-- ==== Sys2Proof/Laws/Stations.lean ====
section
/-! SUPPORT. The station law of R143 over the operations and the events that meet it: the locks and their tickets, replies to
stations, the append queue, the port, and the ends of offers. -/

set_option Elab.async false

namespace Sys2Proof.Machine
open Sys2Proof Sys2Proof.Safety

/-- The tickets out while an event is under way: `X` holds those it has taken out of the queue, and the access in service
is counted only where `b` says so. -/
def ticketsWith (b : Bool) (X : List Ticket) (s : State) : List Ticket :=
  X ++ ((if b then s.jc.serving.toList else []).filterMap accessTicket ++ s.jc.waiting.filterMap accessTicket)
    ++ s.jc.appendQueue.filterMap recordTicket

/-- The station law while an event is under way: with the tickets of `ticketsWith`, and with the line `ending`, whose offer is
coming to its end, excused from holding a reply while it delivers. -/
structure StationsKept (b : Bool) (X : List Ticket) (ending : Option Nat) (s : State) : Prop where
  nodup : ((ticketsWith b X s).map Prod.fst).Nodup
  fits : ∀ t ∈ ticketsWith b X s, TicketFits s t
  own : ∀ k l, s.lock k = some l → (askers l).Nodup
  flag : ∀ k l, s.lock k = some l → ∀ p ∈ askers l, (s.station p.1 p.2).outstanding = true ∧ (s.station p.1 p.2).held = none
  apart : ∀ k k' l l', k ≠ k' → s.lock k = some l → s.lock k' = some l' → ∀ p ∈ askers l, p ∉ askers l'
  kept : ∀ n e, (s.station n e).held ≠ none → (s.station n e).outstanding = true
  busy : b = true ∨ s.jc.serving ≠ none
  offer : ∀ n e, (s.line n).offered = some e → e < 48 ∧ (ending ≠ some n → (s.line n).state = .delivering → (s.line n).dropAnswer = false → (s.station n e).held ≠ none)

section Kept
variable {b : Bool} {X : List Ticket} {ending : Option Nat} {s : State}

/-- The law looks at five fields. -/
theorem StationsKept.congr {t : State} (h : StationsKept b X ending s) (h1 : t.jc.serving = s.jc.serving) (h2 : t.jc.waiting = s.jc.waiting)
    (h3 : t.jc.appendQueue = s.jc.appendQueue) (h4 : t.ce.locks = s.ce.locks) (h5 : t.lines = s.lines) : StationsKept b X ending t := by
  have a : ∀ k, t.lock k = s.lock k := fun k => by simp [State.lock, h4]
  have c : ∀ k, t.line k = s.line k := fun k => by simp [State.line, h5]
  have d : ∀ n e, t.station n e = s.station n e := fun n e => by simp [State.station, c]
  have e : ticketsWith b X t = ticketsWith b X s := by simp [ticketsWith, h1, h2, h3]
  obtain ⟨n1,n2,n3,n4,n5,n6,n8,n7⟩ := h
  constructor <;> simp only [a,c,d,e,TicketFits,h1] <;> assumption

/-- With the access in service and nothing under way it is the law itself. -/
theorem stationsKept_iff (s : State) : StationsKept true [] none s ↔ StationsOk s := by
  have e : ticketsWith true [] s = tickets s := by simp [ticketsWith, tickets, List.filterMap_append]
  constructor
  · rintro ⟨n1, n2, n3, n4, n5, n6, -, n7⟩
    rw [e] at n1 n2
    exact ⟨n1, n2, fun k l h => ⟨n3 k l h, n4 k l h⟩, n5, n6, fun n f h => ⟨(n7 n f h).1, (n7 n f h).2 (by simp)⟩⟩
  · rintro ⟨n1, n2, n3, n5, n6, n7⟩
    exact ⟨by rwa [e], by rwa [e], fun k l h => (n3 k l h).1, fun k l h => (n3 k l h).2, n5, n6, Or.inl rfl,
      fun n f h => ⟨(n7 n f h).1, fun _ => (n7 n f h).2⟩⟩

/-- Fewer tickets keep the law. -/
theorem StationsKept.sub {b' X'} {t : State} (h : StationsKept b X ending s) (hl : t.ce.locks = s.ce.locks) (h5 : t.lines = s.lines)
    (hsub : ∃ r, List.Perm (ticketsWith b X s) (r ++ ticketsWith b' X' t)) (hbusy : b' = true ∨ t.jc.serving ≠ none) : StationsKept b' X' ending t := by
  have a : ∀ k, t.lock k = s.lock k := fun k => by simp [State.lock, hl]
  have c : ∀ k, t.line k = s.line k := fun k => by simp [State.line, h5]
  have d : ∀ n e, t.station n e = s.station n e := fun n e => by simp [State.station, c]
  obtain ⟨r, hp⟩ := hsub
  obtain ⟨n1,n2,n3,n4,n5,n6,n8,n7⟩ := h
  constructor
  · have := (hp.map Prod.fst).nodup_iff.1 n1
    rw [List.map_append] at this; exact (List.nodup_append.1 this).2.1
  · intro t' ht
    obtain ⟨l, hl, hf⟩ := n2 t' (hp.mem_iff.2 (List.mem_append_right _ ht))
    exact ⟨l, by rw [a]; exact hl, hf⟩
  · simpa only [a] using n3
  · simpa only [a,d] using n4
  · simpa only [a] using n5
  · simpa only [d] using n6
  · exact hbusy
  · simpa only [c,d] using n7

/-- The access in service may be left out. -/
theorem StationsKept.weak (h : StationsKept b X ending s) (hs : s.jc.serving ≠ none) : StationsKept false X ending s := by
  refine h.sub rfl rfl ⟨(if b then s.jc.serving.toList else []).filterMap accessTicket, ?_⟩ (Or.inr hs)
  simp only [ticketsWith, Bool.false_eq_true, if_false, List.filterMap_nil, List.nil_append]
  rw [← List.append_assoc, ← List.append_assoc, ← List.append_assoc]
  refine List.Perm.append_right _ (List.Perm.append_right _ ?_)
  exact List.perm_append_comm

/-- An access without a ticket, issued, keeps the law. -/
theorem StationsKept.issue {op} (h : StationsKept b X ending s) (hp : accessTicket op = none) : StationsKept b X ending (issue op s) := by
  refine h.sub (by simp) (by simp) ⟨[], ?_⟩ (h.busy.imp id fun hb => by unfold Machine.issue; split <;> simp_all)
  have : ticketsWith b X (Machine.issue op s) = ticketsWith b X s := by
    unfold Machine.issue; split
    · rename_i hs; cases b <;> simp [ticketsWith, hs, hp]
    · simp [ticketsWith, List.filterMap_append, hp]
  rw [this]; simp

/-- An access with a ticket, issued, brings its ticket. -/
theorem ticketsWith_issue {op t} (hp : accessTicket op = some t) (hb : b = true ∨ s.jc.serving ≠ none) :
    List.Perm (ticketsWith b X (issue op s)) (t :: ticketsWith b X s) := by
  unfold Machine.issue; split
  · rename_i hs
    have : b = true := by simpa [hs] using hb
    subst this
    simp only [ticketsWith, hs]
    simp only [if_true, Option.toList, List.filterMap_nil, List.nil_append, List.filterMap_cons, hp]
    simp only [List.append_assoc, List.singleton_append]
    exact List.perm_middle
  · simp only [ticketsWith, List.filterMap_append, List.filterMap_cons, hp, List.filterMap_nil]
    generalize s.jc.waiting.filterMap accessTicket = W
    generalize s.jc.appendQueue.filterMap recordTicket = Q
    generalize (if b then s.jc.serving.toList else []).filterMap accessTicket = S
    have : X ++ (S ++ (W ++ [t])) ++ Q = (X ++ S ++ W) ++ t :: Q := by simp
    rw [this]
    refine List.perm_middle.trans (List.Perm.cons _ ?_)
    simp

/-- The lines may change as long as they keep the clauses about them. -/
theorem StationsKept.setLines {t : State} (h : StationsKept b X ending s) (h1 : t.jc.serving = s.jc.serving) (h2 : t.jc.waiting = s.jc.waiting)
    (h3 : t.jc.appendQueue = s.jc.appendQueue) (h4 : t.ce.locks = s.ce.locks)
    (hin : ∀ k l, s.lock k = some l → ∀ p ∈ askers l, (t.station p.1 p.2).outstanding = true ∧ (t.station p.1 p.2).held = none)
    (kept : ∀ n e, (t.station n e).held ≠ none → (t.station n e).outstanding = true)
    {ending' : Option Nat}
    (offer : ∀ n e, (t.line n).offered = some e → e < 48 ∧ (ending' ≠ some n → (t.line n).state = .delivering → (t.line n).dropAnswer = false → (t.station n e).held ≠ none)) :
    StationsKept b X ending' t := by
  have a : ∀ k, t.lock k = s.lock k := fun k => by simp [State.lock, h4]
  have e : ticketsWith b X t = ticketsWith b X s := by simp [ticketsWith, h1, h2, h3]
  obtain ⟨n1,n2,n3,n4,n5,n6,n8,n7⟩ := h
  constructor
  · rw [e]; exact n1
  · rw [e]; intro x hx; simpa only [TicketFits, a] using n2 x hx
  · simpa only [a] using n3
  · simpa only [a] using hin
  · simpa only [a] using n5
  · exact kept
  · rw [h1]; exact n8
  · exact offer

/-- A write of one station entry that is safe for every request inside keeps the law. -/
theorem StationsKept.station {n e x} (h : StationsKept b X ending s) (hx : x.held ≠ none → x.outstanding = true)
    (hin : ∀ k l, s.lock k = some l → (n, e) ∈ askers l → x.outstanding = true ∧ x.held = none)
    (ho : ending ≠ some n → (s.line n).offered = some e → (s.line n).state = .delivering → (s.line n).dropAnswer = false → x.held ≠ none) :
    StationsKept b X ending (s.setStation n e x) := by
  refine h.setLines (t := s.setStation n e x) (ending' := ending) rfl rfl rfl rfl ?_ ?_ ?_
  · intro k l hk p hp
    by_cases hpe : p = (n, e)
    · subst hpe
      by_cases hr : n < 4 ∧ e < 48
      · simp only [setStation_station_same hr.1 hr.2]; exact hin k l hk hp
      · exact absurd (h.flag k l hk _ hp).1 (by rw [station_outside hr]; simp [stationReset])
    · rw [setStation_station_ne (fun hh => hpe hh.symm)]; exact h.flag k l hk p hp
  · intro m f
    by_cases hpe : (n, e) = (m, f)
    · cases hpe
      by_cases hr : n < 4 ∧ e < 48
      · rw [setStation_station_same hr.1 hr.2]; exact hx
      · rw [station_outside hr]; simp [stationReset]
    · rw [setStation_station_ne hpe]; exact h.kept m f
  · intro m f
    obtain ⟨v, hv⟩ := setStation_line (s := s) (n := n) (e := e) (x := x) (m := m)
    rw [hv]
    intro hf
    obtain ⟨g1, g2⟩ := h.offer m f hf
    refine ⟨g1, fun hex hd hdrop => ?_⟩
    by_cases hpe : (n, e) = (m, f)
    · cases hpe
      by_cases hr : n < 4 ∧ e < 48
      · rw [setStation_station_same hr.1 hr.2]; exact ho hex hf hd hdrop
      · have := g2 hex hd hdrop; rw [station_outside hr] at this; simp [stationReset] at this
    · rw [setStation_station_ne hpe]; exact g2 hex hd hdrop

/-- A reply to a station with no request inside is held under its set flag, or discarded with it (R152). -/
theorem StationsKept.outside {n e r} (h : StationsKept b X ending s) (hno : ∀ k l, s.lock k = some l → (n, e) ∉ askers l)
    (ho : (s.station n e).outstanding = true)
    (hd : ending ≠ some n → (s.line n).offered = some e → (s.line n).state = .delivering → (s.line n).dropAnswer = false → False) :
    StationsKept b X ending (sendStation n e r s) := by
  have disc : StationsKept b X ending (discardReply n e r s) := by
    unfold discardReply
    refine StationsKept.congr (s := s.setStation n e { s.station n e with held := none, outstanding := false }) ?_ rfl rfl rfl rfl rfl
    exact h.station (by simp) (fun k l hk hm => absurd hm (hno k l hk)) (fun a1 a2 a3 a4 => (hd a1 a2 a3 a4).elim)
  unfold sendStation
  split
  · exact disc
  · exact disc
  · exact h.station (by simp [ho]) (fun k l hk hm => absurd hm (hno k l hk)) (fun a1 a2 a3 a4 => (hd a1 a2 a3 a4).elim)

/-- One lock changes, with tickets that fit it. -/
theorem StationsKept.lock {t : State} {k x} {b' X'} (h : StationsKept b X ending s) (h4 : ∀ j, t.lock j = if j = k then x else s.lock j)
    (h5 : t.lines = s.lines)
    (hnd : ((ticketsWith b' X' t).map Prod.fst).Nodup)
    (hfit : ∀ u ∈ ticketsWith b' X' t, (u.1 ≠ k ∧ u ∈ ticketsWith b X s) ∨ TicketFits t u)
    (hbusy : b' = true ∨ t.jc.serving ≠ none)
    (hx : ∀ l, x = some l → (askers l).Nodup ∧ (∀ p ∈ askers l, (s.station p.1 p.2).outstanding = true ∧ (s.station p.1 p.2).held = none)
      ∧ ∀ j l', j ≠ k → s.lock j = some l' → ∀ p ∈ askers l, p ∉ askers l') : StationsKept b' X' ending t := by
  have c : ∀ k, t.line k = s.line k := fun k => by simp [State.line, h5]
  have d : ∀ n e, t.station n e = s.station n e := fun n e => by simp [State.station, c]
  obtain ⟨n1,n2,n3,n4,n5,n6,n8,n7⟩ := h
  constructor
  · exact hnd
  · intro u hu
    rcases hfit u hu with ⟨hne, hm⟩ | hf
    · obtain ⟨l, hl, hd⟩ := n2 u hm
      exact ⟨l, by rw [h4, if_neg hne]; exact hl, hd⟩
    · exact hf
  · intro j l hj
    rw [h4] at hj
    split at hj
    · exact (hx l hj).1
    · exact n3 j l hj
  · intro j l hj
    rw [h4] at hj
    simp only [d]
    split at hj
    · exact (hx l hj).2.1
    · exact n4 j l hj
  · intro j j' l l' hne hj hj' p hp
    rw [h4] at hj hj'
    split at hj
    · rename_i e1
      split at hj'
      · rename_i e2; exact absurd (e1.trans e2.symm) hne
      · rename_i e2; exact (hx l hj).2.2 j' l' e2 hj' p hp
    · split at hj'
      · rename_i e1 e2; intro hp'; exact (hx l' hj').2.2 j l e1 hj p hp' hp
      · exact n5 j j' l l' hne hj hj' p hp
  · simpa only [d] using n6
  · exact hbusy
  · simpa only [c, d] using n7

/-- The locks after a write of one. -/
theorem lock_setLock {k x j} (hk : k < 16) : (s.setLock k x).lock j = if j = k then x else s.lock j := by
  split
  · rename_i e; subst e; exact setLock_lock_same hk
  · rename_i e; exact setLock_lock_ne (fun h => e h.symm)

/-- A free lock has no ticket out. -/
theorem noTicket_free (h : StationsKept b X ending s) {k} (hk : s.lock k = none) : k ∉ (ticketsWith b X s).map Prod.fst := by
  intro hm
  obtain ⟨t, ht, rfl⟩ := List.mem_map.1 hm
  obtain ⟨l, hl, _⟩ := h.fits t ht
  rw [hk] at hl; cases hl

Task item »
In the listing above, the lines from the one containing "rw [e] at n1 n2" through the one containing "rw [← List.append_assoc, ←" must be set down exactly, with no other lines.

Task output »
    rw [e] at n1 n2
    exact ⟨n1, n2, fun k l h => ⟨n3 k l h, n4 k l h⟩, n5, n6, fun n f h => ⟨(n7 n f h).1, (n7 n f h).2 (by simp)⟩⟩
  · rintro ⟨n1, n2, n3, n5, n6, n7⟩
    exact ⟨by rwa [e], by rwa [e], fun k l h => (n3 k l h).1, fun k l h => (n3 k l h).2, n5, n6, Or.inl rfl,
      fun n f h => ⟨(n7 n f h).1, fun _ => (n7 n f h).2⟩⟩

/-- Fewer tickets keep the law. -/
theorem StationsKept.sub {b' X'} {t : State} (h : StationsKept b X ending s) (hl : t.ce.locks = s.ce.locks) (h5 : t.lines = s.lines)
    (hsub : ∃ r, List.Perm (ticketsWith b X s) (r ++ ticketsWith b' X' t)) (hbusy : b' = true ∨ t.jc.serving ≠ none) : StationsKept b' X' ending t := by
  have a : ∀ k, t.lock k = s.lock k := fun k => by simp [State.lock, hl]
  have c : ∀ k, t.line k = s.line k := fun k => by simp [State.line, h5]
  have d : ∀ n e, t.station n e = s.station n e := fun n e => by simp [State.station, c]
  obtain ⟨r, hp⟩ := hsub
  obtain ⟨n1,n2,n3,n4,n5,n6,n8,n7⟩ := h
  constructor
  · have := (hp.map Prod.fst).nodup_iff.1 n1
    rw [List.map_append] at this; exact (List.nodup_append.1 this).2.1
  · intro t' ht
    obtain ⟨l, hl, hf⟩ := n2 t' (hp.mem_iff.2 (List.mem_append_right _ ht))
    exact ⟨l, by rw [a]; exact hl, hf⟩
  · simpa only [a] using n3
  · simpa only [a,d] using n4
  · simpa only [a] using n5
  · simpa only [d] using n6
  · exact hbusy
  · simpa only [c,d] using n7

/-- The access in service may be left out. -/
theorem StationsKept.weak (h : StationsKept b X ending s) (hs : s.jc.serving ≠ none) : StationsKept false X ending s := by
  refine h.sub rfl rfl ⟨(if b then s.jc.serving.toList else []).filterMap accessTicket, ?_⟩ (Or.inr hs)
  simp only [ticketsWith, Bool.false_eq_true, if_false, List.filterMap_nil, List.nil_append]
  rw [← List.append_assoc, ← List.append_assoc, ← List.append_assoc]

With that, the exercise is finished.